La réactivation du CMV chez des patients apparemment immunocompétents atteints d'une maladie grave due à un large éventail de causes a été documentée dans de multiples études antérieures utilisant une variété de techniques virologiques. Les déclencheurs spécifiques de la réactivation du CMV à partir de la latence ont été identifiés et sont connus pour être élevés chez les patients atteints de septicémie et de lésions pulmonaires aiguës [Une étude prospective chez des patients intubés atteints de septicémie en Allemagne a rapporté un taux de détection d'ADN du CMV supérieur à 60 % dans les aspirations trachéales.
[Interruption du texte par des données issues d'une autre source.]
-- ==== Sys2Proof/Machine/Parse.lean ====
section
/-!
DEFINITION. Parsing, classification and actions (R372 to R428): the clusters, the match pipelines, the actions,
the spreader and the reorder engine.
-/
namespace Sys2Proof.Machine

/-! ### Frames in classification -/

/-- The frame with a number. -/
def State.pkt (s : State) (id : Nat) : Option Pkt := s.prs.pkts.find? fun p => p.id == id

/-- A frame changed in its place. -/
def putPkt (p : Pkt) (s : State) : State :=
  (s.updPrs (fun u => { u with pkts := s.prs.pkts.map fun q => if q.id = p.id then p else q }))

/-- A frame gone. -/
def delPkt (id : Nat) (s : State) : State :=
  (s.updPrs (fun u => { u with pkts := s.prs.pkts.filter fun q => q.id != id }))

/-- A frame put last. -/
def lastPkt (p : Pkt) (s : State) : State :=
  let s := delPkt p.id s
  (s.updPrs (fun u => { u with pkts := s.prs.pkts ++ [p] }))

/-- Bytes of a header vector replaced. -/
def vecPut (vec off n v : Nat) : Nat :=
  vec - (vec >>> (8 * off)) % 2 ^ (8 * n) * 2 ^ (8 * off) + v % 2 ^ (8 * n) * 2 ^ (8 * off)

/-- R382: fields of the header vector. -/
def vNiche (vec : Nat) : Nat := byteField vec 30 31 % 4096
def vDest (vec : Nat) : Nat := byteField vec 26 29
def vVersion (vec : Nat) : Nat := byteField vec 6 6 % 16
def vPasses (vec : Nat) : Nat := byteField vec 6 6 / 16 % 4
def vColour (vec : Nat) : Nat := byteField vec 6 6 / 64

/-- R392: the kind and index of a DEST word. -/
def destKind (d : Nat) : Nat := d / 2 ^ 28
def destIndex (d : Nat) : Nat := d % 2 ^ 17

/-- R407: whether a frame is in flight: in the pipeline or beyond, its sequence not skipped. -/
def State.inFlight (s : State) (p : Pkt) : Bool :=
  p.at_ != .queued && p.at_ != .parsed && !(s.prs.skipped.contains (p.domain, p.seq))

/-- R419: PRS_RO_STATUS follows the frames in flight. -/
def roShow (s : State) : State :=
  let n := (s.prs.pkts.filter s.inFlight).length
  s.sets [(Reg.PRS_RO_STATUS_IN_FLIGHT, n), (Reg.PRS_RO_STATUS_PEAK, max n (s.get Reg.PRS_RO_STATUS_PEAK))]

/-- R427: QUEUE follows a cluster's input queue. -/
def clusterShow (k : Nat) (s : State) : State :=
  s.setI Reg.PRS_CL_INFO_QUEUE k (s.prs.pkts.filter fun p => p.cluster == k && p.at_ == .queued).length

/-- A frame that a work entry sent ends inside the device: its SEND completes; the spec states no status there. -/
def sendLost (p : Pkt) (s : State) : State :=
  match p.seqWork with
  | some q =>
    let (v, s) := s.draw
    finish q (v % 256) 0 s
  | none => s

/-- R420, R426: a frame counted in PRS_DEV_DROP. -/
def devDrop (reason : Nat) (p : Pkt) (s : State) : State :=
  let s := count Reg.PRS_DEV_DROP_COUNT s
  s.sets [(Reg.PRS_DROP_LAST_REASON, reason), (Reg.PRS_DROP_LAST_NICHE, vNiche p.vec), (Reg.PRS_DROP_LAST_STROKE, s.stroke),
    (Reg.PRS_STATUS_DEV_DROP, 1)]

/-! ### Clusters (R372 to R374) -/

/-- R374: a frame that finds its cluster's queue full. -/
def clusterDrop (k : Nat) (s : State) : State :=
  let s := countI Reg.PRS_CL_DROP_COUNT k s
  if s.flag Reg.PRS_STATUS_CL_DROP then s else raise Ev.prsClDrop k k (s.set Reg.PRS_STATUS_CL_DROP 1)

/-- R686: a gated cluster whose queue exceeds 32 frames ungates its engines. -/
def ungate (k : Nat) (s : State) : State :=
  let g := s.get Reg.RGL_POWER_GATED
  if bit g k = 1 then s.set Reg.RGL_POWER_GATED (g - 2 ^ k) else s

/-- R374: a frame enters its cluster's queue. -/
def admitFrame (p : Pkt) (s : State) : State :=
  if 256 ≤ (s.prs.pkts.filter fun q => q.cluster == p.cluster && q.at_ == .queued).length then sendLost p (clusterDrop p.cluster s)
  else
    let p := { p with id := s.prs.nextId }
    let s := if 32 ≤ (s.prs.pkts.filter fun q => q.cluster == p.cluster && q.at_ == .queued).length then ungate p.cluster s else s
    clusterShow p.cluster (s.updPrs (fun u => { u with pkts := s.prs.pkts ++ [p], nextId := s.prs.nextId + 1 }))

/-- R372, R760: the next of a source's clusters in round robin; a cluster in PROBATION takes its share of the rounds. -/
def dealCluster (source : Nat) (l : List Nat) (s : State) : Option (Nat × State) :=
  let t := (Map.find? s.prs.next source).getD 0
  let n := max 1 l.length
  let turn := (List.range (16 * n)).find? fun i => match l[(t + i) % n]? with
    | some k => (t + i) / n % 2 ^ s.unitShare 1 k == 0
    | none => false
  match turn with
  | some i => some (l.getD ((t + i) % n) 0, (s.updPrs (fun u => { u with next := Map.put s.prs.next source ((t + i + 1) % (16 * n)) })))
  | none => none

/-- R751: the cluster that takes an ingress lane's frames: its own, or its partner while it is out of service. -/
def laneCluster (s : State) (k : Nat) : Nat :=
  if s.unitServes 1 k then k else if s.unitServes 1 (k ^^^ 1) then k ^^^ 1 else k

/-- A frame as it enters a cluster. -/
def freshPkt (cluster source : Nat) (bytes : List Byte) (vec : Nat) (work : Option Nat) : Pkt :=
  { id := 0, cluster := cluster, source := source, pipe := if cluster < 8 then 0 else if cluster < 16 then 1 else if cluster < 20 then 0 else 1
    bytes := bytes, vec := vec, seqWork := work, at_ := .queued, entered := 0, domain := 0, seq := 0, drop := false, skip := 0, edits := []
    crypto := [], decrypted := false }

/-- R224: whether a frame matches one of a niche's wake filters. -/
def wakeMatch (s : State) (n : Nat) (x : NicheX) (l : List Byte) : Bool :=
  let es := x.spoof.map (·.2)
  let macs := (es.filter fun e => byteField e 0 0 == 1).map spoofMac
  (List.range 4).any fun f =>
    match (x.wake >>> (4 * f)) % 16 with
    | 1 => macs.contains (frameBE l 0 6)
    | 2 => macs.any fun m => magicFor m l
    | 3 => match askedAddr l with
      | some a => es.any fun e => spoofHas e a
      | none => false
    | 4 => match turelmAt (s.get Reg.TLT_CFG_UDP_PORT) l with
      | some o => match Map.find? s.tlt.eps (ofBytes ((l.drop (o + 11)).take 3)) with
        | some e => e.niche == n
        | none => false
      | none => false
    | _ => false

/-- R178: a niche's function, out of D0 with PME_En set, sends PME, or asserts WAKE_N in D3cold. -/
def wakeOne (l : List Byte) (s : State) (e : Nat × NicheX) : State :=
  let k := s.nicheFn e.1
  match Map.find? s.hif.fns k with
  | none => s
  | some f =>
    let cold := s.hif.cold.contains f.ap
    if s.flagI Reg.NCH_INFO_BOUND e.1 ∧ f.pmeEn ∧ (cold ∨ s.getI Reg.HIF_FN_INFO_DSTATE k ≠ 0) ∧ wakeMatch s e.1 e.2 l then
      if cold then (s.updHif (fun u => { u with wakeN := insertNat f.ap s.hif.wakeN })) else s.emit (.pme f.ap f.rid)
    else s

/-- FRAME_RECEIVE (R55, R57, R88, R372, R374, R178); in P1 a frame of a wake port is checked against the wake filters and
dropped (R795). -/
def execFrameReceive (mac : Nat) (data : List Byte) (ns sub : Nat) (s : State) : Outcome :=
  .next <|
    if s.running = false ∨ s.sch.linkUp.contains mac = false ∨ s.unitServes 6 mac = false then s
    else
      if s.inP1 then
        if bit (s.get Reg.PWR_LP_WAKE_PORTS) mac = 1 then count Reg.PWR_LP_DROP_COUNT (s.nch.niches.foldl (wakeOne data) s) else s
      else
      let s := s.nch.niches.foldl (wakeOne data) s
      let t := (((ns * 256 + sub : Nat) : Int) - signed 16 (s.getI Reg.STK_TS_TRIM_RX_TRIM mac) * 64).toNat
      let vec := mac + 2 ^ (8 * 4 + 6) + compactTime (t / 256) * 2 ^ 64 + t % 256 * 2 ^ 184
      match dealCluster mac ((Map.find? s.prs.lanes mac).getD []) s with
      | some (k, s) => admitFrame (freshPkt (laneCluster s k) mac data vec none) s
      | none => s

/-- R222: the failed check of a host-egress frame of a niche, if one fails. -/
def spoofFails (s : State) (n : Nat) (l : List Byte) : Option Nat :=
  match Map.find? s.nch.niches n with
  | none => none
  | some x =>
    let es := x.spoof.map (·.2)
    let on (k : Nat) : Bool := n != 0 && bit x.spoofMode k == 1
    if on 0 ∧ (es.any fun e => byteField e 0 0 == 1 && spoofMac e == frameBE l 6 6) = false then some 0
    else if on 1 ∧ (es.any fun e => byteField e 0 0 == 2 && byteField e 2 3 % 4096 == frameVid l) = false then some 1
    else if on 2 ∧ ((sourceAddrs l).all fun a => es.any fun e => spoofHas e a) = false then some 2
    else if on 3 then
      match turelmAt (s.get Reg.TLT_CFG_UDP_PORT) l with
      | some o => match Map.find? s.tlt.eps (ofBytes ((l.drop (o + 8)).take 3)) with
        | some e => if e.niche = n then none else some 3
        | none => some 3
      | none => none
    else none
En plus de la réactivation du CMV dans le sepsis, la réactivation du CMV a également été démontrée spécifiquement dans les poumons et le sang de patients atteints de lésions pulmonaires aiguës.

Tester rétrospectivement des échantillons collectés dans une étude de cohorte observationnelle prospective de patients à risque de développer un SDRA, une réactivation du CMV (c. ADN du CMV par PCR) a été détecté dans le BALF et/ou le plasma de 2/5 [40 %] des sujets qui ont développé un SDRA, dans des échantillons séquentiels de 7/20 [35 %] des patients atteints du SDRA, mais pas chez les patients à risque mais qui n'a pas développé de SDRA (0/5) [Limaye 2009 données non publiées]. Dans une étude distincte, la réactivation du CMV a été évaluée rétrospectivement par PCR dans le BALF de 88 sujets inscrits dans un essai randomisé d'huile de poisson pour le traitement de l'ALI. Séropositivité au départ (c. preuve d'infection latente à CMV) dans la cohorte était de 65 % (similaire aux estimations antérieures liées à l'âge) et la réactivation du CMV (c.-à-d. ADN du CMV par PCR) a été détecté dans le BALF de 12/57 [21%] patients [Limaye données non publiées 2009].

Plusieurs sources de données ont établi un lien entre la réactivation du CMV et des résultats cliniques indésirables chez les adultes non immunodéprimés atteints d'une maladie grave. Dans une méta-analyse récente, la réactivation du CMV (par rapport à l'absence de réactivation) était associée à un risque de mortalité multiplié par deux chez les patients en soins intensifs.

En plus de la mortalité, des études récentes ont démontré une association forte et indépendante entre la réactivation du CMV et l'augmentation de la durée du séjour à l'hôpital et en USI et la durée de la ventilation mécanique.